## Stored items
theorem execPlyRetryTimeout_keeps {lane : Lane} {s : State} (h : Holds P s) : Keeps P (execPlyRetryTimeout lane s) := by
  unfold execPlyRetryTimeout
  apply next_keeps
  repeat' with_reducible first | assumption | intro _ | apply retryTimeout_keeps

theorem execPlyDrainExpiry_keeps {s : State} (h : Holds P s) : Keeps P (execPlyDrainExpiry s) := by
  unfold execPlyDrainExpiry
  apply next_keeps
  repeat' with_reducible first | assumption | intro _ | apply drainExpiry_keeps

/-! ## Results -/

theorem resultNotice_keeps {s : State} (h : Holds P s) : Holds P (resultNotice s) := by
  unfold resultNotice
  try dsimp only
  repeat' with_reducible first | assumption | intro _ | apply raise_keeps

theorem chamberCheck_keeps {s : State} {r : OptResult} (h : Holds P s) : Holds P (chamberCheck s r) := by
  unfold chamberCheck
  try dsimp only
  repeat' with_reducible first | assumption | intro _ | apply monitorAlert_keeps | apply monitorEnd_keeps | apply ite_keeps

theorem optResult_keeps {s : State} {r : OptResult} (h : Holds P s) : Holds P (optResult s r) := by
  unfold optResult
  try dsimp only
  repeat' with_reducible first
    | assumption | intro _ | apply bump_keeps | apply put_keeps | apply putS_keeps | apply resultNotice_keeps | apply chamberCheck_keeps
    | apply ite_keeps

theorem heatExtremes_keeps {s : State} {t : Int} (h : Holds P s) : Holds P (heatExtremes s t) := by
  unfold heatExtremes
  try dsimp only
  repeat' with_reducible first | assumption | intro _ | apply putS_keeps | apply ite_keeps

theorem heatResult_keeps {s : State} {r : CodeResult} (h : Holds P s) : Holds P (heatResult s r) := by
  unfold heatResult
  try dsimp only
  repeat' with_reducible first
    | assumption | intro _ | apply bump_keeps | apply onSpindle_keeps | apply put_keeps | apply putS_keeps | apply resultNotice_keeps
    | apply heatExtremes_keeps | ((apply sameMem_mk) <;> rfl) | split

theorem coResult_keeps {s : State} {r : CoResult} (h : Holds P s) : Holds P (coResult s r) := by
  unfold coResult
  try dsimp only
  repeat' with_reducible first | assumption | intro _ | apply put_keeps | apply putS_keeps | apply resultNotice_keeps | apply ite_keeps

theorem auxResult_keeps {s : State} {r : CodeResult} (h : Holds P s) : Holds P (auxResult s r) := by
  unfold auxResult
  try dsimp only
  repeat' with_reducible first | assumption | intro _ | apply put_keeps | apply putS_keeps | apply resultNotice_keeps

theorem supplyResult_keeps {s : State} {r : SupplyResult} (h : Holds P s) : Holds P (supplyResult s r) := by
  unfold supplyResult
  try dsimp only
  repeat' with_reducible first | assumption | intro _ | apply put_keeps | apply putS_keeps | apply resultNotice_keeps

theorem noteLevel_keeps {s : State} {q : Nat} {n : Nat} (h : Holds P s) : Holds P (noteLevel s q n) := by
  unfold noteLevel
  try dsimp only
  repeat' with_reducible first | assumption | intro _ | apply put_keeps | apply notePeak_keeps

theorem queueResult_keeps {s : State} {r : QueueReport} (h : Holds P s) : Holds P (queueResult s r) := by
  unfold queueResult
  try dsimp only
  repeat' with_reducible first
    | assumption | intro _ | apply bumpBy_keeps | apply onSpindle_keeps | apply put_keeps | apply noteLevel_keeps | ((apply sameMem_mk) <;> rfl)


theorem resultUnit_keeps {s : State} {r : Flight} (h : Holds P s) : Holds P (resultUnit s r) :=
  match r with
  | .opt _ => optResult_keeps h
  | .heat _ => heatResult_keeps h
  | .co _ => coResult_keeps h
  | .aux _ => auxResult_keeps h
  | .supply _ => supplyResult_keeps h
  | .queues _ => queueResult_keeps h

theorem takeStatus_keeps {s : State} {g : SentFlit} (h : Holds P s) : Holds P (takeStatus s g) := by
  unfold takeStatus
  try dsimp only
  repeat' with_reducible first
    | assumption | intro _ | apply onSpindle_keeps | apply resultUnit_keeps | ((apply sameMem_mk) <;> rfl) | apply ite_keeps | split

theorem statusArrives_keeps {s : State} {lane : Lane} {kind : Nat} (h : Holds P s) : Holds P (statusArrives s lane kind) := by
  unfold statusArrives
  try dsimp only
  repeat' with_reducible first | assumption | intro _ | apply flitArrives_keeps | apply takeStatus_keeps | apply ite_keeps

theorem execStatusOptical_keeps {lane : Lane} {s : State} (h : Holds P s) : Keeps P (execStatusOptical lane s) := by
  unfold execStatusOptical
  apply next_keeps
  repeat' with_reducible first | assumption | intro _ | apply statusArrives_keeps

theorem execStatusHeat_keeps {lane : Lane} {s : State} (h : Holds P s) : Keeps P (execStatusHeat lane s) := by
  unfold execStatusHeat
  apply next_keeps
  repeat' with_reducible first | assumption | intro _ | apply statusArrives_keeps

theorem execStatusCo_keeps {lane : Lane} {s : State} (h : Holds P s) : Keeps P (execStatusCo lane s) := by
  unfold execStatusCo
  apply next_keeps
  repeat' with_reducible first | assumption | intro _ | apply statusArrives_keeps

theorem execStatusAux_keeps {lane : Lane} {s : State} (h : Holds P s) : Keeps P (execStatusAux lane s) := by
  unfold execStatusAux
  apply next_keeps
  repeat' with_reducible first | assumption | intro _ | apply statusArrives_keeps

theorem execStatusSupply_keeps {lane : Lane} {s : State} (h : Holds P s) : Keeps P (execStatusSupply lane s) := by
  unfold execStatusSupply
  apply next_keeps
  repeat' with_reducible first | assumption | intro _ | apply statusArrives_keeps

theorem execStatusQueues_keeps {lane : Lane} {s : State} (h : Holds P s) : Keeps P (execStatusQueues lane s) := by
  unfold execStatusQueues
  apply next_keeps
  repeat' with_reducible first | assumption | intro _ | apply statusArrives_keeps

/-! ## Measure -/

theorem optStart_keeps {s : State} {vdd : Nat} (h : Holds P s) : Holds P (optStart s vdd) := by
  unfold optStart
  try dsimp only
  repeat' with_reducible first | assumption | intro _ | apply onSense_keeps | apply rise_keeps
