theorem execHornFault_keeps {s : State} (h : Holds P s) : Keeps P (execHornFault s) := by
  unfold execHornFault
  apply next_keeps
  repeat' with_reducible first | assumption | intro _ | apply hornFault_keeps | apply ite_keeps

theorem execHornOvercurrent_keeps {s : State} (h : Holds P s) : Keeps P (execHornOvercurrent s) := by
  unfold execHornOvercurrent
  apply next_keeps
  repeat' with_reducible first | assumption | intro _ | apply hornFault_keeps | apply ite_keeps

theorem execHornQueueTake_keeps {s : State} (h : Holds P s) : Keeps P (execHornQueueTake s) := by
  unfold execHornQueueTake
  apply next_keeps
  repeat' with_reducible first | assumption | intro _ | apply hornTake_keeps

theorem execKindsCommandSend_keeps {s : State} (h : Holds P s) : Keeps P (execKindsCommandSend s) := by
  unfold execKindsCommandSend
  apply next_keeps
  repeat' with_reducible first | assumption | intro _ | apply onPly_keeps | apply ite_keeps

theorem execIcLineRelayStart_keeps {s : State} (h : Holds P s) : Keeps P (execIcLineRelayStart s) := by
  unfold execIcLineRelayStart
  apply next_keeps
  repeat' with_reducible first | assumption | intro _ | apply onHorn_keeps | apply backstopReport_keeps | apply ite_keeps

theorem execIcLineRelayEnd_keeps {s : State} (h : Holds P s) : Keeps P (execIcLineRelayEnd s) := by
  unfold execIcLineRelayEnd
  apply next_keeps
  repeat' with_reducible first | assumption | intro _ | apply onHorn_keeps | apply backstopReport_keeps | apply ite_keeps

theorem execFlyerHushTimerExpiry_keeps {s : State} (h : Holds P s) : Keeps P (execFlyerHushTimerExpiry s) := by
  unfold execFlyerHushTimerExpiry
  apply next_keeps
  repeat' with_reducible first | assumption | intro _ | apply onBs_keeps | apply ite_keeps

/-! ## SelfTest -/

theorem stBegin_keeps {s : State} {k : Nat} (h : Holds P s) : Holds P (stBegin s k) := by
  unfold stBegin
  try dsimp only
  repeat' with_reducible first | assumption | intro _ | apply onSelfTest_keeps | apply put_keeps | apply sbQueue_keeps | apply ite_keeps

theorem stStart_keeps {s : State} {trigger : Nat} {src : Nat} (h : Holds P s) : Holds P (stStart s trigger src) := by
  unfold stStart
  try dsimp only
  repeat' with_reducible first | assumption | intro _ | apply bump_keeps | apply onSelfTest_keeps | apply source_keeps | apply stBegin_keeps

theorem stSpread_keeps {s : State} {spread : Nat} (h : Holds P s) : Holds P (stSpread s spread) := by
  unfold stSpread
  try dsimp only
  repeat' with_reducible first | assumption | intro _ | apply put_keeps

theorem stSpreadFallback_keeps {s : State} (h : Holds P s) : Holds P (stSpreadFallback s) := by
  unfold stSpreadFallback
  try dsimp only
  repeat' with_reducible first | assumption | intro _ | apply stSpread_keeps

theorem sendWords_keeps {s : State} (h : Holds P s) : Holds P (sendWords s) := by
  unfold sendWords
  try dsimp only
  repeat' with_reducible first | assumption | intro _ | apply onKeeper_keeps | apply sbQueue_keeps | apply ite_keeps

theorem wordsGone_keeps {s : State} {w : WordUse} (h : Holds P s) : Holds P (wordsGone s w) := by
  unfold wordsGone
  try dsimp only
  repeat' with_reducible first | assumption | intro _ | apply onKeeper_keeps | apply stSpreadFallback_keeps | split

theorem wordsLost_keeps {s : State} {n : Nat} (h : Holds P s) : Holds P (wordsLost n s) := by
  induction n generalizing s with
  | zero => exact h
  | succ n ih =>
    unfold wordsLost
    repeat' with_reducible first
      | apply ih | assumption | intro _ | apply onKeeper_keeps | apply sendWords_keeps | apply wordsGone_keeps | apply ite_keeps | split

theorem wordsCheck_keeps {s : State} (h : Holds P s) : Holds P (wordsCheck s) := by
  unfold wordsCheck
  try dsimp only
  repeat' with_reducible first | assumption | intro _ | apply wordsLost_keeps

theorem askWords_keeps {s : State} {w : WordUse} (h : Holds P s) : Holds P (askWords s w) := by
  unfold askWords
  try dsimp only
  repeat' with_reducible first | assumption | intro _ | apply onKeeper_keeps | apply sendWords_keeps | apply wordsCheck_keeps | apply ite_keeps

theorem stDrawSpread_keeps {s : State} (h : Holds P s) : Holds P (stDrawSpread s) := by
  unfold stDrawSpread
  try dsimp only
  repeat' with_reducible first | assumption | intro _ | apply stSpreadFallback_keeps | apply askWords_keeps | apply ite_keeps

theorem stEnd_keeps {s : State} {outcome : Nat} (h : Holds P s) : Holds P (stEnd s outcome) := by
  unfold stEnd
  try dsimp only
  repeat' with_reducible first
    | assumption | intro _ | apply bump_keeps | apply onKeeper_keeps | apply onSelfTest_keeps | apply put_keeps | apply logKeeper_keeps
    | apply raise_keeps | apply source_keeps | apply stDrawSpread_keeps | apply ite_keeps

theorem stAbort_keeps {s : State} (h : Holds P s) : Holds P (stAbort s) := by
  unfold stAbort
  try dsimp only
  repeat' with_reducible first | assumption | intro _ | apply onHorn_keeps | apply stEnd_keeps | apply ite_keeps

/-! ## Modes -/

theorem sendMode_keeps {s : State} (h : Holds P s) : Holds P (sendMode s) := by
  unfold sendMode
  try dsimp only
  repeat' with_reducible first | assumption | intro _ | apply sbQueue_keeps

theorem leaveMode_keeps {s : State} {old : Option Mode} (h : Holds P s) : Holds P (leaveMode s old) := by
  unfold leaveMode
  try dsimp only
  repeat' with_reducible first | assumption | intro _ | apply put_keeps | apply raise_keeps | apply stAbort_keeps | apply ite_keeps | split

theorem retireBackstop_keeps {s : State} (h : Holds P s) : Holds P (retireBackstop s) := by
  unfold retireBackstop
  try dsimp only
  repeat' with_reducible first
    | assumption | intro _ | apply onBs_keeps | apply onSense_keeps | apply put_keeps | apply sendBackstop_keeps | apply ite_keeps

theorem arriveMode_keeps {s : State} {new : Mode} (h : Holds P s) : Holds P (arriveMode s new) := by
  unfold arriveMode
  try dsimp only
  repeat' with_reducible first
    | assumption | intro _ | apply bump_keeps | apply onCan_keeps | apply onKeeper_keeps | apply put_keeps | apply raise_keeps
    | apply retireBackstop_keeps | split

theorem alarmEndNotice_keeps {s : State} {old : Option Mode} {new : Mode} (h : Holds P s) : Holds P (alarmEndNotice s old new) := by
  unfold alarmEndNotice
  try dsimp only
  repeat' with_reducible first | assumption | intro _ | apply raise_keeps | apply ite_keeps

theorem writeMode_keeps {s : State} {new : Mode} (h : Holds P s) : Holds P (writeMode s new) := by
  unfold writeMode
  try dsimp only
  repeat' with_reducible first | assumption | intro _ | apply bump_keeps | apply put_keeps | apply raise_keeps

theorem logMode_keeps {s : State} {new : Mode} {old : Option Mode} {src : Nat} (h : Holds P s) : Holds P (logMode s new old src) := by
  unfold logMode
  try dsimp only
  repeat' with_reducible first | assumption | intro _ | apply logKeeper_keeps | apply ite_keeps

theorem enterMode_keeps {s : State} {new : Mode} {src : Nat} (h : Holds P s) : Holds P (enterMode s new src) := by
  unfold enterMode
  try dsimp only
  repeat' with_reducible first
    | assumption | intro _ | apply sendMode_keeps | apply leaveMode_keeps | apply arriveMode_keeps | apply alarmEndNotice_keeps
    | apply writeMode_keeps | apply logMode_keeps | apply ite_keeps

theorem settle_keeps {s : State} {src : Nat} (h : Holds P s) : Holds P (settle s src) := by
  unfold settle
  try dsimp only
  repeat' with_reducible first | assumption | intro _ | apply put_keeps | apply enterMode_keeps | apply ite_keeps

theorem backstopCheck_keeps {s : State} (h : Holds P s) : Holds P (backstopCheck s) := by
  unfold backstopCheck
  try dsimp only
  repeat' with_reducible first | assumption | intro _ | apply enterMode_keeps | apply ite_keeps

theorem afterEvent_keeps {s : State} {src : Nat} (h : Holds P s) : Holds P (afterEvent s src) := by
  unfold afterEvent
  try dsimp only
  repeat' with_reducible first | assumption | intro _ | apply settle_keeps | apply backstopCheck_keeps

theorem alarmEnds_keeps {s : State} (h : Holds P s) : Holds P (alarmEnds s) := by
  unfold alarmEnds
  try dsimp only
  repeat' with_reducible first | assumption | intro _ | apply enterMode_keeps | apply ite_keeps

theorem setFault_keeps {s : State} {b : Nat} {src : Nat} (h : Holds P s) : Holds P (setFault s b src) := by
  unfold setFault
  try dsimp only
  repeat' with_reducible first | assumption | intro _ | apply setBits_keeps | apply afterEvent_keeps | apply ite_keeps

theorem clearFault_keeps {s : State} {mask : Nat} (h : Holds P s) : Holds P (clearFault s mask) := by
  unfold clearFault
  try dsimp only
  repeat' with_reducible first | assumption | intro _ | apply put_keeps | apply afterEvent_keeps | apply ite_keeps

theorem takeKinds_keeps {s : State} {kinds : Nat} {noHush : Bool} (h : Holds P s) : Holds P (takeKinds s kinds noHush) := by
  unfold takeKinds
  try dsimp only
  repeat' with_reducible first
    | assumption | intro _ | apply bump_keeps | apply onKeeper_keeps | apply put_keeps | apply logKeeper_keeps | apply raise_keeps
    | apply backstopCheck_keeps | apply afterEvent_keeps | apply alarmEnds_keeps | apply ite_keeps | apply foldl_keeps

theorem refreshRelayed_keeps {s : State} (h : Holds P s) : Holds P (refreshRelayed s) := by
  unfold refreshRelayed
  try dsimp only
  repeat' with_reducible first | assumption | intro _ | apply put_keeps | apply enterMode_keeps | apply afterEvent_keeps | apply ite_keeps

theorem setAlarmFw_keeps {s : State} {kinds : Nat} (h : Holds P s) : Holds P (setAlarmFw s kinds) := by
  unfold setAlarmFw
  try dsimp only
  repeat' with_reducible first | assumption | intro _ | apply put_keeps | apply afterEvent_keeps | apply alarmEnds_keeps

theorem enterSelftest_keeps {s : State} {trigger : Nat} {src : Nat} (h : Holds P s) : Holds P (enterSelftest s trigger src) := by
  unfold enterSelftest
  try dsimp only
  repeat' with_reducible first | assumption | intro _ | apply stStart_keeps | apply enterMode_keeps

theorem selftestDue_keeps {s : State} (h : Holds P s) : Holds P (selftestDue s) := by
  unfold selftestDue
  try dsimp only
  repeat' with_reducible first | assumption | intro _ | apply onSelfTest_keeps | apply put_keeps | apply enterSelftest_keeps | apply ite_keeps

theorem selftestWaiting_keeps {s : State} (h : Holds P s) : Holds P (selftestWaiting s) := by
  unfold selftestWaiting
  try dsimp only
  repeat' with_reducible first | assumption | intro _ | apply enterSelftest_keeps | apply ite_keeps

theorem selftestDone_keeps {s : State} (h : Holds P s) : Holds P (selftestDone s) := by
  unfold selftestDone
  try dsimp only
  repeat' with_reducible first
    | assumption | intro _ | apply onHorn_keeps | apply onKeeper_keeps | apply stEnd_keeps | apply enterMode_keeps | apply afterEvent_keeps
    | apply setFault_keeps | apply clearFault_keeps | apply ite_keeps

theorem takeRequest_keeps {s : State} {u : User} {t : ModeTarget} (h : Holds P s) : Holds P (takeRequest s u t) := by
  unfold takeRequest
  try dsimp only
  repeat' with_reducible first
    | assumption | intro _ | apply bump_keeps | apply enterMode_keeps | apply afterEvent_keeps | apply enterSelftest_keeps | apply ite_keeps | split

theorem buttonPress_keeps {s : State} (h : Holds P s) : Holds P (buttonPress s) := by
  unfold buttonPress
  try dsimp only
  repeat' with_reducible first
    | assumption | intro _ | apply bump_keeps | apply onHorn_keeps | apply enterMode_keeps | apply afterEvent_keeps | apply enterSelftest_keeps
    | apply ite_keeps

theorem buttonHold_keeps {s : State} (h : Holds P s) : Holds P (buttonHold s) := by
  unfold buttonHold
  try dsimp only
  repeat' with_reducible first | assumption | intro _ | apply enterMode_keeps | apply afterEvent_keeps | apply ite_keeps

theorem verifyEnds_keeps {s : State} (h : Holds P s) : Holds P (verifyEnds s) := by
  unfold verifyEnds
  try dsimp only
  repeat' with_reducible first | assumption | intro _ | apply enterMode_keeps | apply afterEvent_keeps | apply ite_keeps

theorem commissionEnds_keeps {s : State} (h : Holds P s) : Holds P (commissionEnds s) := by
  unfold commissionEnds
  try dsimp only
  repeat' with_reducible first | assumption | intro _ | apply enterMode_keeps | apply afterEvent_keeps | apply ite_keeps

theorem hushEnds_keeps {s : State} (h : Holds P s) : Holds P (hushEnds s) := by
  unfold hushEnds
  try dsimp only
  repeat' with_reducible first | assumption | intro _ | apply enterMode_keeps | apply afterEvent_keeps | apply ite_keeps

theorem endOfLife_keeps {s : State} (h : Holds P s) : Holds P (endOfLife s) := by
  unfold endOfLife
  try dsimp only
  repeat' with_reducible first | assumption | intro _ | apply raise_keeps | apply afterEvent_keeps | apply ite_keeps

theorem lcBecameRetired_keeps {s : State} (h : Holds P s) : Holds P (lcBecameRetired s) := by
  unfold lcBecameRetired
  try dsimp only
  repeat' with_reducible first | assumption | intro _ | apply enterMode_keeps | apply afterEvent_keeps | apply ite_keeps

theorem invalidWord_keeps {s : State} {d : Die} {which : Nat} {word : Nat} {dom : Nat} (h : Holds P s) : Holds P (invalidWord s d which word dom) := by
  unfold invalidWord
  try dsimp only
  repeat' with_reducible first
    | assumption | intro _ | apply put_keeps | apply setBits_keeps | apply alertFlags_keeps | apply alertRecord_keeps | apply sendMode_keeps
    | apply enterMode_keeps | apply ite_keeps

theorem modeEvent_keeps {s : State} (e : ModeEvent) (h : Holds P s) : Holds P (modeEvent s e) := by
  cases e <;> simp only [modeEvent] <;> repeat' with_reducible first
    | assumption | intro _ | apply onKeeper_keeps | apply setFault_keeps | apply clearFault_keeps | apply takeKinds_keeps
    | apply refreshRelayed_keeps | apply setAlarmFw_keeps | apply selftestDue_keeps | apply selftestDone_keeps | apply takeRequest_keeps
    | apply buttonPress_keeps | apply buttonHold_keeps | apply verifyEnds_keeps | apply commissionEnds_keeps | apply hushEnds_keeps
    | apply endOfLife_keeps | apply lcBecameRetired_keeps | apply ite_keeps

theorem applyAt_keeps {s : State} {p : Nat} {evs : List ModeEvent} (h : Holds P s) : Holds P (applyAt p evs s).1 := by
  induction evs generalizing s with
  | nil => exact h
  | cons e evs ih =>
    unfold applyAt
    try dsimp only
    repeat' with_reducible first | apply ih | assumption | intro _ | apply modeEvent_keeps | apply fst_ite_keeps
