theorem windowTick_keeps {s : State} {k : Nat} (h : Holds P s) : Holds P (windowTick s k) := by
  unfold windowTick
  try dsimp only
  repeat' with_reducible first | assumption | intro _ | apply onArb_keeps | apply windowStart_keeps | apply ite_keeps

theorem arbClock_keeps {s : State} {k : Nat} (h : Holds P s) : Holds P (arbClock s k) := by
  unfold arbClock
  try dsimp only
  repeat' with_reducible first | assumption | intro _ | apply put_keeps | apply wrapApply_keeps | apply windowTick_keeps | apply ite_keeps

theorem delayed_keeps {s : State} {j : Nat} (h : Holds P s) : Holds P (delayed s j) := by
  unfold delayed
  try dsimp only
  repeat' with_reducible first
    | assumption | intro _ | apply bump_keeps | apply onSpindle_keeps | apply put_keeps | ((apply sameMem_mk) <;> rfl) | apply ite_keeps

theorem delays_keeps {s : State} {stalled : List Nat} (h : Holds P s) : Holds P (delays s stalled) := by
  unfold delays
  try dsimp only
  repeat' with_reducible first
    | assumption | intro _ | apply onSpindle_keeps | apply delayed_keeps | ((apply sameMem_mk) <;> rfl) | apply ite_keeps | apply foldl_keeps

theorem grant_keeps {s : State} {k : Nat} {j : Nat} {empty : Bool} (h : Holds P s) : Holds P (grant s k j empty) := by
  unfold grant
  try dsimp only
  repeat' with_reducible first | assumption | intro _ | apply bump_keeps | apply onArb_keeps | apply put_keeps | apply askLess_keeps | apply ite_keeps

theorem arbDecide_keeps {s : State} {k : Nat} {stalled : List Nat} {withdrawn : List Nat}
    (h : Holds P s) : Holds P (arbDecide s k stalled withdrawn) := by
  unfold arbDecide
  try dsimp only
  repeat' with_reducible first
    | assumption | intro _ | apply bump_keeps | apply onArb_keeps | apply put_keeps | apply grant_keeps | apply ite_keeps | split

theorem countCycle_keeps {s : State} (h : Holds P s) : Holds P (countCycle s) := by
  unfold countCycle
  try dsimp only
  repeat' with_reducible first | assumption | intro _ | apply onCore_keeps

theorem drainResults_keeps {s : State} (h : Holds P s) : Holds P (drainResults s) := by
  unfold drainResults
  try dsimp only
  repeat' with_reducible first
    | assumption | intro _ | apply onSpindle_keeps | apply resultUnit_keeps | ((apply sameMem_mk) <;> rfl) | apply ite_keeps | apply foldl_keeps

theorem arbDecision_keeps {s : State} {begins : List (Nat × Nat × Nat)} {stalled : List Nat} {withdrawn : List Nat}
    (h : Holds P s) : Holds P (arbDecision s begins stalled withdrawn) := by
  unfold arbDecision
  try dsimp only
  repeat' with_reducible first
    | assumption | intro _ | apply setAsk_keeps | apply beginAsk_keeps | apply arbClock_keeps | apply delays_keeps | apply arbDecide_keeps
    | apply countCycle_keeps | apply drainResults_keeps | apply ite_keeps | apply foldl_keeps

theorem arbLeave_keeps {s : State} (h : Holds P s) : Holds P (arbLeave s) := by
  unfold arbLeave
  try dsimp only
  repeat' with_reducible first
    | assumption | intro _ | apply onArb_keeps | apply onSpindle_keeps | apply put_keeps | ((apply sameMem_mk) <;> rfl) | apply foldl_keeps

theorem arbReturn_keeps {s : State} (h : Holds P s) : Holds P (arbReturn s) := by
  unfold arbReturn
  try dsimp only
  repeat' with_reducible first | assumption | intro _ | apply put_keeps | apply foldl_keeps

theorem arbHold_keeps {s : State} {e : Nat} {v : Nat} (h : Holds P s) : Holds P (arbHold s e v) := by
  unfold arbHold
  try dsimp only
  repeat' with_reducible first | assumption | intro _ | apply onArb_keeps | apply put_keeps

theorem execArbDecision_keeps {begins : List (Nat × Nat × Nat)} {stalled : List Nat} {withdrawn : List Nat} {s : State}
    (h : Holds P s) : Keeps P (execArbDecision begins stalled withdrawn s) := by
  unfold execArbDecision
  apply next_keeps
  repeat' with_reducible first | assumption | intro _ | apply arbDecision_keeps

theorem execCreditWindowStart_keeps {res : Nat} {s : State} (h : Holds P s) : Keeps P (execCreditWindowStart res s) := by
  unfold execCreditWindowStart
  apply next_keeps
  repeat' with_reducible first | assumption | intro _ | apply windowStart_keeps | apply ite_keeps

theorem execSlotWrapApply_keeps {res : Nat} {s : State} (h : Holds P s) : Keeps P (execSlotWrapApply res s) := by
  unfold execSlotWrapApply
  apply next_keeps
  repeat' with_reducible first | assumption | intro _ | apply wrapApply_keeps | apply ite_keeps

/-! ## BigNum -/

theorem bnGo_keeps {s : State} {u : User} (h : Holds P s) : Holds P (bnGo s u).1 := by
  unfold bnGo
  try dsimp only
  repeat' with_reducible first
    | assumption | intro _ | apply onBn_keeps | apply onBnUser_keeps | apply notePeak_keeps | apply noteFull_keeps | apply demand_keeps
    | apply ite_keeps | apply fst_ite_keeps

theorem bnCount_keeps {s : State} {status : Nat} {detail : Nat} (h : Holds P s) : Holds P (bnCount s status detail) := by
  unfold bnCount
  try dsimp only
  repeat' with_reducible first | assumption | intro _ | apply bump_keeps | apply ite_keeps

## WORK TO BE COMPLETED
Using the data above, reproduce exactly the lines from the line that contains "unfold invalidWord" through the line that contains "selftestDone_keeps | apply takeRequest_keeps", including both.

## TASK OUTPUT
  unfold invalidWord
  try dsimp only
  repeat' with_reducible first
    | assumption | intro _ | apply put_keeps | apply setBits_keeps | apply alertFlags_keeps | apply alertRecord_keeps | apply sendMode_keeps
    | apply enterMode_keeps | apply ite_keeps

theorem modeEvent_keeps {s : State} (e : ModeEvent) (h : Holds P s) : Holds P (modeEvent s e) := by
  cases e <;> simp only [modeEvent] <;> repeat' with_reducible first
    | assumption | intro _ | apply onKeeper_keeps | apply setFault_keeps | apply clearFault_keeps | apply takeKinds_keeps
    | apply refreshRelayed_keeps | apply setAlarmFw_keeps | apply selftestDue_keeps | apply selftestDone_keeps | apply takeRequest_keeps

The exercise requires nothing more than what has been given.